Development of the Regional Management of the Economy in East-Central Europe
Kulcsszavak:
regional management, economic regions, regional planning, sectoral management, Soviet Union, Lenin, socialist economic management, county councilsAbsztrakt
The factors hindering extensive economic development were of necessity generated in most European socialist countries by the initial advantages of an intensive industrialization. The well-known challenges of the 1970s which marked a watershed in the economy, were met in the socialist countries by an accelerated intensification of the economy.
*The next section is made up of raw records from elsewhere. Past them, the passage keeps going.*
-- ==== Sys2Proof/Tests/Slice0.lean ====
section
/-! SUPPORT. Tests: ill-formed commands that the checks refuse, the manual's own examples, and for each statement a state and
operands that meet its hypotheses, clause by clause and at the boundary values. -/

namespace Sys2Proof.Tests

set_option Elab.async false -- one theorem after another: each waits for the kernel, and threads that wait add up

open Sys2Proof Sys2Proof.Machine

/-! ## Well-formedness -/

theorem test_power_on_of_98_words_refused : (Instr.powerOn 98).wellFormed = false := by decide
theorem test_power_on_of_97_words : (Instr.powerOn 97).wellFormed = true := by decide
theorem test_write_end_of_96_words_refused : (Instr.layoutWriteEnd true (List.replicate 96 0)).wellFormed = false := by decide
theorem test_frame_of_no_words_refused : (Instr.frameReceived .planner []).wellFormed = false := by decide
theorem test_frame_of_65_words_refused : (Instr.frameReceived .planner (List.replicate 65 0)).wellFormed = false := by decide
theorem test_buffer_of_65_words_refused : (Instr.receiveBufferFull .planner (List.replicate 65 0)).wellFormed = false := by
  decide
theorem test_payload_of_63_words_refused : (Instr.layoutQuery .planner (List.replicate 63 0)).wellFormed = false := by decide
theorem test_inbound_code_is_no_unknown_message : (Instr.unknownMessage .planner 0x42 []).wellFormed = false := by decide
theorem test_unknown_message_of_63_words_refused :
    (Instr.unknownMessage .planner 0x43 (List.replicate 63 0)).wellFormed = false := by decide
theorem test_named_command_is_no_cell_command : (Instr.cellCommand .planner [9]).wellFormed = false := by decide
theorem test_unnamed_command_is_a_cell_command : (Instr.cellCommand .planner [10]).wellFormed = true := by decide
theorem test_cell_command_of_63_words_refused : (Instr.cellCommand .planner (List.replicate 63 0)).wellFormed = false := by
  decide

/-! ## States to test on -/

/-- The example layout record (TABLE 1.6). -/
def recordA : List Word :=
  [42000, 400, 1100, 1500, 34000, 1500, 750, 2400, 2000, 1100, 8000, 40500, 1500, 750, 2400, 2000]
    ++ [6, 24, 1500, 3000, 2000, 2400, 12000, 300, 500, 2000, 1, 24464]
    ++ [1, 6000, 9000, 18000, 1, 16000, 19000, 18000, 1, 33500, 37000, 18000, 0, 0, 0, 0]

/-- A port whose carrier is UP. -/
def portUp : PortRecord := { PortRecord.initial with carrierUp := true }

/-- A gantry that is IDLE at a position. -/
def idleAt (x lo hi : Nat) : GantryRecord :=
  { GantryRecord.initial with state := .idle, position := some x, reservation := some ⟨lo, hi⟩ }

/-- The example cell (TABLE 1.6), OPEN, with both gantries IDLE at home, kinds 1 and 2, a remnant window over slots 128 to 143 and a
window over all slots; nothing is stored. -/
def shop : State :=
  { State.reset with
    cell := .opened
    loader := .idle
    layout := some (layoutOfWords recordA)
    slots := List.replicate 144 emptySlot
    kinds := [(1, ⟨3, 180, 2800, 2070⟩), (2, ⟨7, 300, 2500, 1250⟩)]
    windows := [⟨true, 128, 4, false, true⟩, ⟨true, 0, 8, false, false⟩] ++ List.replicate 6 .initial
    gantries := ⟨idleAt 1500 0 3000, idleAt 40500 39000 42000⟩
    ports := .all portUp }

/-- The same cell CLOSED. -/
def closedShop : State := { shop with cell := .closed }

/-- A full board of kind 1. -/
def board : Panel := ⟨0, 1, 1, .raw, 2800, 2070⟩

/-- A state with one slot replaced. -/
def withSlot (s : State) (n : Nat) (r : Slot) : State := { s with slots := s.slots.set n r }

/-- A state with one gantry's record replaced. -/
def withGantry (s : State) (g : Gantry) (r : GantryRecord) : State := { s with gantries := s.gantries.set g r }

/-- A state with one saw's record replaced. -/
def withSaw (s : State) (w : Saw) (r : SawRecord) : State := { s with saws := s.saws.set w r }

/-- A state with one port's record replaced. -/
def withPort (s : State) (p : Port) (r : PortRecord) : State := { s with ports := s.ports.set p r }

/-- The cell with one board on slot 5. -/
def stocked : State := { withSlot shop 5 ⟨[board], false, none⟩ with free := ⟨1, []⟩, serialCounter := 2 }

/-- The east gantry out of service, so that it has nothing to take up. -/
def parkedEast : GantryRecord := { idleAt 40500 39000 42000 with state := .parked }

/-- The state after a command. -/
def nextOf (o : Host.Outcome State Fault Refusal) : Option State :=
  match o with
  | .next t => some t
  | _ => none

/-- A state whose east gantry has nothing to take up. -/
def alone (s : State) : State := withGantry s .east parkedEast

/-- A step issued to the west gantry with token 7 and a limit of 9,000 ms. -/
def issuedStep (kind : StepKind) (slot : Option Nat) (saw : Option Saw) : Machine.Step :=
  ⟨kind, 11250, slot, saw, none, some ⟨7, ⟨0, 12750⟩, 0, 9000⟩⟩

/-- The west gantry STEPPING with a task. -/
def stepping (step : Machine.Step) (task : Option Task) (carried : Option Panel) : GantryRecord :=
  { idleAt 1500 0 12750 with
    state := .stepping
    task := task
    current := some step
    carried := carried }

/-- A book of two entries of kind 1, ASSEMBLING on the west gantry under tag 40. -/
def assembling : Book := ⟨40, [⟨1, none⟩, ⟨1, none⟩], .assembling, some .west, 1, false, [], none, false, none, some 0, none⟩

/-- A QUEUED book of one entry. -/
def queuedBook (tag : Word) : Book := ⟨tag, [⟨1, none⟩], .queued, none, 1, false, [], none, false, none, none, none⟩

/-- A RELEASED book. -/
def releasedBook (tag : Word) : Book :=
  ⟨tag, [⟨1, none⟩], .released, none, 1, false, [9], none, false, none, some 0, some 5⟩

/-- The book task of saw 1. -/
def bookTask (phase : Phase) (source : Option Nat) : Task := ⟨.book .saw1 40, 0, phase, source, none, 0, none⟩

/-- Saw 1 with some books. -/
def sawWith (books : List Book) : SawRecord := { SawRecord.initial with books := books }

/-- A ready port, shown by evaluation. -/
theorem ready_of {s : State} {p : Port} {f : Frame} {k : Nat}
    (h : s.duties = .none ∧ ((s.port p).inbound = [] ∨ (s.port p).inbound.head? = some f) ∧
      (s.port p).outbound.length + k ≤ 8) : s.Ready p f k := ⟨h.1, h.2.1, h.2.2⟩

/-- No task to give, shown by evaluation. -/
theorem nothing_of {s : State} (h : s.passDue = false ∨ s.round (s.stillIdle [.west, .east]) = none) : s.NothingToGive := by
  intro hp
  rcases h with h | h
  · rw [h] at hp; cases hp
  · exact h

/-- Where no saw has a WAITING offer or a QUEUED book no task is there to give. -/
theorem nothing_of_lists {s : State} (h : ∀ w, (s.saw w).offers = [] ∧ (s.saw w).headBook = none) : s.NothingToGive := fun _ => by
  simp [State.round, State.turn, State.offerTurn, State.bookTurn, h]

/-! ## The manual's examples -/

theorem test_record_a_is_valid : (layoutOfWords recordA).firstFailure = none := by decide +kernel
theorem test_record_fails_check_105 : (layoutOfWords (recordA.set 10 4000)).firstFailure = some 105 := by decide +kernel
theorem test_record_fails_check_107 : (layoutOfWords (recordA.set 17 26)).firstFailure = some 107 := by decide +kernel
theorem test_hover_limit : (layoutOfWords recordA).hoverLimit = 90000 := by decide
theorem test_home_spans : (layoutOfWords recordA).standing .west 1500 = ⟨0, 3000⟩ ∧
    (layoutOfWords recordA).standing .east 40500 = ⟨39000, 42000⟩ := by decide
theorem test_slot_59 : (layoutOfWords recordA).slotX 59 = 20250 ∧ (layoutOfWords recordA).slotY 59 = 6800 ∧
    (layoutOfWords recordA).slotName 59 = ⟨59, 2, 12⟩ := by decide
theorem test_slot_143 : (layoutOfWords recordA).slotX 143 = 38250 ∧ (layoutOfWords recordA).slotY 143 = 14000 := by decide
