-- ==== Sys2Proof/Laws/Ops.lean ====
section
/-! SUPPORT. What the shared operations, `exec` and `step` can do, each said once: inversion lemmas that
proofs cite instead of unfolding the machine. -/

namespace Sys2Proof.Machine

/-! ## The shared operations -/

theorem State.configWrite_idle (s : State) (f : Block → Block) (h : s.block.seq = .idle) :
    s.configWrite f = .next { s with block := f s.block, resp := .okayWrite } := by
  simp [State.configWrite, State.finish_eq, h]

theorem State.configWrite_ignored (s : State) (f : Block → Block) (h : s.block.seq ≠ .idle) :
    s.configWrite f = .next { s with block := s.block.setWign, resp := .okayWrite } := by
  simp [State.configWrite, State.finish_eq, h]

theorem Block.slot?_eq_none_iff (b : Block) (i : BitVec 6) : b.slot? i = none ↔ b.numOsc ≤ i.toNat := by
  simp [Block.slot?, Block.numOsc]

theorem Block.slot?_eq_some_iff (b : Block) (i : BitVec 6) (sl : Slot) :
    b.slot? i = some sl ↔ ∃ h : i.toNat < b.slots.length, b.slots[i.toNat] = sl := by
  simp [Block.slot?, List.getElem?_eq_some_iff]

theorem State.readSlot_some (s : State) (i : BitVec 6) (f : Slot → Word) (sl : Slot)
    (h : s.block.slot? i = some sl) :
    s.readSlot i f = .next { s with resp := .okayRead (f sl) } := by
  simp [State.readSlot, h, State.answerRead, State.finish_eq]

theorem State.readSlot_none (s : State) (i : BitVec 6) (f : Slot → Word)
    (h : s.block.slot? i = none) :
    s.readSlot i f = .next { s with resp := .errorRead 0#32 } := by
  simp [State.readSlot, h, State.busError, State.finish_eq]

theorem State.writeSlot_some (s : State) (i : BitVec 6) (f : Slot → Slot) (sl : Slot)
    (h : s.block.slot? i = some sl) :
    s.writeSlot i f = s.configWrite fun b => b.setSlot i (f sl) := by
  simp [State.writeSlot, h]

theorem State.writeSlot_none (s : State) (i : BitVec 6) (f : Slot → Slot)
    (h : s.block.slot? i = none) :
    s.writeSlot i f = .next { s with resp := .errorWrite } := by
  simp [State.writeSlot, h, State.busError, State.finish_eq]

/-- WR_CMD is the command it carries. -/
theorem execWrCmd_eq (w : Word) (s : State) : execWrCmd w s = exec (decodeCmd w) s := by
  unfold execWrCmd decodeCmd cmdSelect
  repeat' split
  all_goals rfl

/-! ## Validation -/

/-- `firstFailing` answers nothing exactly when every slot passes its checks. -/
theorem firstFailing_eq_none_iff (l : List Slot) (i : Nat) :
    firstFailing i l = none ↔ ∀ sl ∈ l, sl.check = none := by
  induction l generalizing i with
  | nil => simp [firstFailing]
  | cons sl rest ih =>
    cases h : sl.check with
    | some c => simp [firstFailing, h]
    | none => simp [firstFailing, h, ih]

/-- What `firstFailing` names is the first slot that fails, under the code of its check. -/
theorem firstFailing_eq_some_iff (l : List Slot) (i : Nat) (c : ErrCode) (o : BitVec 6) :
    firstFailing i l = some (c, o) ↔
      ∃ j, ∃ h : j < l.length, o = BitVec.ofNat 6 (i + j) ∧ (l[j]).check = some c ∧
        ∀ k, ∀ hk : k < j, (l[k]'(by omega)).check = none := by
  induction l generalizing i with
  | nil => simp [firstFailing]
  | cons sl rest ih =>
    cases h : sl.check with
    | some d =>
      simp only [firstFailing, h, Option.some.injEq, Prod.mk.injEq]
      constructor
      · rintro ⟨rfl, rfl⟩
        exact ⟨0, by simp, by simp, by simpa using h, fun k hk => by omega⟩
      · rintro ⟨j, hj, ho, hc, hk⟩
        cases j with
        | zero => simp_all
        | succ j => have := hk 0 (by omega); simp [h] at this
    | none =>
      simp only [firstFailing, h, ih]
      constructor
      · rintro ⟨j, hj, ho, hc, hk⟩
        refine ⟨j + 1, by simpa using hj, by rw [ho]; congr 1; omega, by simpa using hc, ?_⟩
        intro k hkj
        cases k with
        | zero => simpa using h
        | succ k => simpa using hk k (by omega)
      · rintro ⟨j, hj, ho, hc, hk⟩
        cases j with
        | zero => simp [h] at hc
        | succ j =>
          refine ⟨j, by simpa using hj, by rw [ho]; congr 1; omega, by simpa using hc, ?_⟩
          intro k hkj
          simpa using hk (k + 1) (by omega)

theorem Block.start_rejected (b : Block) (c : ErrCode) (o : BitVec 6) (hs : b.seq = .idle)
    (hv : b.validate = some (c, o)) : b.start = b.setCfgErr.raiseHalt c o 0#13 := by
  simp [Block.start, hs, hv]

theorem Block.start_accepted (b : Block) (hs : b.seq = .idle) (hv : b.validate = none) :
    b.start = { b.phaseLoad with frameCnt := 0#13, blkCnt := 0#32, seq := .fill } := by
  simp [Block.start, hs, hv]

theorem Block.start_outside_idle (b : Block) (hs : b.seq ≠ .idle) : b.start = b.setCmdErr := by
  simp [Block.start, hs]

/-! ## What a step can do to the block -/

/-- The block after a configuration write in IDLE: only configuration differs, and no phase. -/
def Block.Reconfigured (b b' : Block) : Prop :=
  ∃ lk rk nl nr ln sls,
    b' = { b with lkind := lk, rkind := rk, nleft := nl, nright := nr, len := ln, slots := sls } ∧
      sls.map Slot.phase = b.slots.map Slot.phase

/-- Every effect one step of any agent can have on the block, with its guard. -/
inductive Block.Effect (b : Block) : Block → Prop where
  | same : Block.Effect b b
  | ignoredWrite (h : b.seq ≠ .idle) : Block.Effect b b.setWign
  | configured (h : b.seq = .idle) (b' : Block) (hb : b.Reconfigured b') : Block.Effect b b'
  | commandError : Block.Effect b b.setCmdErr
  | cleared : Block.Effect b b.clearWarnings
  | reset : Block.Effect b b.reset
  | rejected (c : ErrCode) (o : BitVec 6) (h : b.seq = .idle) (hv : b.validate = some (c, o)) :
      Block.Effect b (b.setCfgErr.raiseHalt c o 0#13)
  | started (h : b.seq = .idle) (hv : b.validate = none) :
      Block.Effect b { b.phaseLoad with frameCnt := 0#13, blkCnt := 0#32, seq := .fill }
  | framed (h : b.seq = .fill) (hk : b.frameCnt.toNat < Config.bufFrames) :
      Block.Effect b b.frameStep
  | accepted (h : b.seq = .drain) : Block.Effect b b.acceptBlock
  | sinkFailed (h : b.seq = .drain) :
      Block.Effect b (b.setSinkErr.raiseHalt .sinkErr 0#6 0#13)
  | sinkShort (n : BitVec 13) (h : b.seq = .drain) (hn : n ≠ b.len) :
      Block.Effect b (b.setSinkErr.raiseHalt .sinkShort 0#6 n)

theorem Block.reconfigured_setSlot (b : Block) (i : BitVec 6) (sl sl' : Slot)
    (h : b.slot? i = some sl) (hp : sl'.phase = sl.phase) : b.Reconfigured (b.setSlot i sl') := by
  obtain ⟨hi, hsl⟩ := (b.slot?_eq_some_iff i sl).1 h
  refine ⟨b.lkind, b.rkind, b.nleft, b.nright, b.len, b.slots.set i.toNat sl', rfl, ?_⟩
  rw [List.map_set, hp, ← hsl]
  apply List.ext_getElem (by simp)
  intro n h1 h2
  simp only [List.getElem_set, List.getElem_map]
  split
  · subst_vars; rfl
  · rfl

theorem State.configWrite_effect (s : State) (f : Block → Block)
    (hf : s.block.seq = .idle → s.block.Reconfigured (f s.block)) :
    ∃ b r, s.configWrite f = .next { s with block := b, resp := r } ∧ s.block.Effect b := by
  by_cases h : s.block.seq = .idle
  · exact ⟨_, _, s.configWrite_idle f h, .configured h _ (hf h)⟩
  · exact ⟨_, _, s.configWrite_ignored f h, .ignoredWrite h⟩

theorem State.readSlot_effect (s : State) (i : BitVec 6) (f : Slot → Word) :
    ∃ b r, s.readSlot i f = .next { s with block := b, resp := r } ∧ s.block.Effect b := by
  cases h : s.block.slot? i with
  | some sl => exact ⟨_, _, s.readSlot_some i f sl h, .same⟩
  | none => exact ⟨_, _, s.readSlot_none i f h, .same⟩

theorem State.writeSlot_effect (s : State) (i : BitVec 6) (f : Slot → Slot)
    (hf : ∀ sl, (f sl).phase = sl.phase) :
    ∃ b r, s.writeSlot i f = .next { s with block := b, resp := r } ∧ s.block.Effect b := by
  cases h : s.block.slot? i with
  | some sl =>
    rw [s.writeSlot_some i f sl h]
    exact s.configWrite_effect _ fun _ => s.block.reconfigured_setSlot i sl _ h (hf sl)
  | none => exact ⟨_, _, s.writeSlot_none i f h, .same⟩

theorem State.sinkAnswer_effect (s : State) (f : Block → Block)
    (hf : s.block.seq = .drain → s.block.Effect (f s.block)) :
    ∃ b r, s.sinkAnswer f = .next { s with block := b, resp := r } ∧ s.block.Effect b := by
  by_cases h : s.block.seq = .drain
  · exact ⟨f s.block, .none, by simp [State.sinkAnswer, State.finish_eq, h], hf h⟩
  · exact ⟨s.block, .none, by simp [State.sinkAnswer, State.finish_eq, h], .same⟩

theorem Block.start_effect (b : Block) : b.Effect b.start := by
  by_cases hs : b.seq = .idle
  · cases hv : b.validate with
    | none => exact b.start_accepted hs hv ▸ .started hs hv
    | some p => exact b.start_rejected p.1 p.2 hs hv ▸ .rejected p.1 p.2 hs hv
  · exact b.start_outside_idle hs ▸ .commandError

theorem execWrCmd_effect (w : Word) (s : State) :
    ∃ b r, execWrCmd w s = .next { s with block := b, resp := r } ∧ s.block.Effect b := by
  unfold execWrCmd cmdSelect
  repeat' split
  · exact ⟨_, _, rfl, .same⟩
  · exact ⟨_, _, rfl, s.block.start_effect⟩
  · exact ⟨_, _, rfl, .reset⟩
  · exact ⟨_, _, rfl, .cleared⟩
  · exact ⟨_, _, rfl, .commandError⟩

theorem execWrPhase_effect (i : BitVec 6) (w : Word) (s : State) :
    ∃ b r, execWrPhase i w s = .next { s with block := b, resp := r } ∧ s.block.Effect b := by
  unfold execWrPhase
  split <;> exact ⟨_, _, rfl, .same⟩

/-- `exec` always answers a next state, keeps the agenda, and changes the block in one of the ways above. -/
theorem exec_effect (i : Instr) (s : State) :
    ∃ b r, exec i s = .next { s with block := b, resp := r } ∧ s.block.Effect b := by
  cases i with
  | wrCmd w => exact execWrCmd_effect w s
  | wrChcfg w =>
    exact s.configWrite_effect (fun b => { b with lkind := wdataLkind w, rkind := wdataRkind w }) fun _ =>
      ⟨_, _, _, _, _, s.block.slots, rfl, rfl⟩
  | wrNosc w =>
    exact s.configWrite_effect (fun b => { b with nleft := wdataNleft w, nright := wdataNright w }) fun _ =>
      ⟨_, _, _, _, _, s.block.slots, rfl, rfl⟩
  | wrBlklen w =>
    exact s.configWrite_effect (fun b => { b with len := wdataLen w }) fun _ =>
      ⟨_, _, _, _, _, s.block.slots, rfl, rfl⟩
  | wrPinc i w => exact s.writeSlot_effect i _ fun _ => rfl
  | wrPinit i w => exact s.writeSlot_effect i _ fun _ => rfl
  | wrDuty i w => exact s.writeSlot_effect i _ fun _ => rfl
  | wrAmp i w => exact s.writeSlot_effect i _ fun _ => rfl
  | wrPhase i w => exact execWrPhase_effect i w s
  | rdPinc i => exact s.readSlot_effect i _
  | rdPinit i => exact s.readSlot_effect i _
  | rdDuty i => exact s.readSlot_effect i _
  | rdAmp i => exact s.readSlot_effect i _
  | rdPhase i => exact s.readSlot_effect i _
  | start => exact ⟨_, _, rfl, s.block.start_effect⟩
  | softreset => exact ⟨_, _, rfl, .reset⟩
  | clear => exact ⟨_, _, rfl, .cleared⟩
  | cmdRsvd w => exact ⟨_, _, rfl, .commandError⟩
  | sinkDone n =>
    refine s.sinkAnswer_effect
      (fun b => if n = b.len then b.acceptBlock else b.setSinkErr.raiseHalt .sinkShort 0#6 n)
      fun h => ?_
    by_cases hn : n = s.block.len
    · simpa only [hn, if_true] using .accepted h
    · simpa only [hn, if_false] using .sinkShort n h hn
  | sinkError n =>
    exact s.sinkAnswer_effect (fun b => b.setSinkErr.raiseHalt .sinkErr 0#6 0#13) fun h => .sinkFailed h
  | _ => exact ⟨_, _, rfl, .same⟩

/-- A turn of SEQ: it stops only on a frame index outside BUF. -/
theorem State.seqTurn_effect (s : State) :
    (s.seqTurn = .fault .frameIndexOutsideBuffer ∧ s.block.seq = .fill ∧
        Config.bufFrames ≤ s.block.frameCnt.toNat) ∨
      ∃ b r, s.seqTurn = .next { s with block := b, resp := r } ∧ s.block.Effect b := by
  by_cases hf : s.block.seq = .fill
  · by_cases hk : s.block.frameCnt.toNat < Config.bufFrames
    · exact .inr ⟨s.block.frameStep, .none,
        by simp only [State.seqTurn, hf, State.frameStep, hk, if_true, State.finish_eq], .framed hf hk⟩
    · exact .inl ⟨by simp only [State.seqTurn, hf, State.frameStep, hk, if_true, if_false], hf, by omega⟩
  · exact .inr ⟨s.block, .none, by simp only [State.seqTurn, hf, if_false, State.finish_eq], .same⟩

/-- A step stops only on a frame index outside BUF; else it takes the head of the agenda and changes the
block in one of the ways above. -/
theorem step_effect (s : State) :
    (step s = .fault .frameIndexOutsideBuffer ∧ s.block.seq = .fill ∧
        Config.bufFrames ≤ s.block.frameCnt.toNat) ∨
      ∃ b r, step s = .next { block := b, resp := r, agenda := s.agenda.tail } ∧ s.block.Effect b := by
  obtain ⟨b0, r0, agenda⟩ := s
  cases agenda with
  | nil => exact State.seqTurn_effect ⟨b0, r0, []⟩
  | cons e rest =>
    cases e with
    | seq => exact State.seqTurn_effect ⟨b0, r0, rest⟩
    | rst => exact .inr ⟨b0.reset, .none, rfl, .reset⟩
    | request r => exact .inr (exec_effect (decode b0.numOsc r) ⟨b0, r0, rest⟩)

end Sys2Proof.Machine
end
The structural transformation of the economy played an important role in these changes almost everywhere. It has gradually become self-evident that the pattern and rate of economic growth will be determined by the inner structural changes. Moreover, the spatial structure will become a major determining factor in the dynamics of the economy. Thus, the connection between economic growth and regional structure has been put into a new light, due to a slow-down in the economic processes. This study provides an overview of the development of regional management in East-Central Europe from the socialist era which had initially been characterized by the dominance of sectoral management. The first part of the study illustrates the failure and negative consequences of the hierarchic sectoral management system and introduces the reader into the reform attempts assigning a key-role to economic-administrative regions. It soon became obvious, however, that these administrative regions were far from being economic regions, planning done by economic councils could not be identified with regional planning. The second major part of the study introduces the spatial frameworks of society and the economy in the various countries, with a particular focus on the system of economic regions and social economic regionalization. The fourth section is consecrated to factors influencing the development of regional economic management in one particular country. The author seeks to reveal the meaning of decentralization in a socialist-type economy on the basis of the Hungarian experience.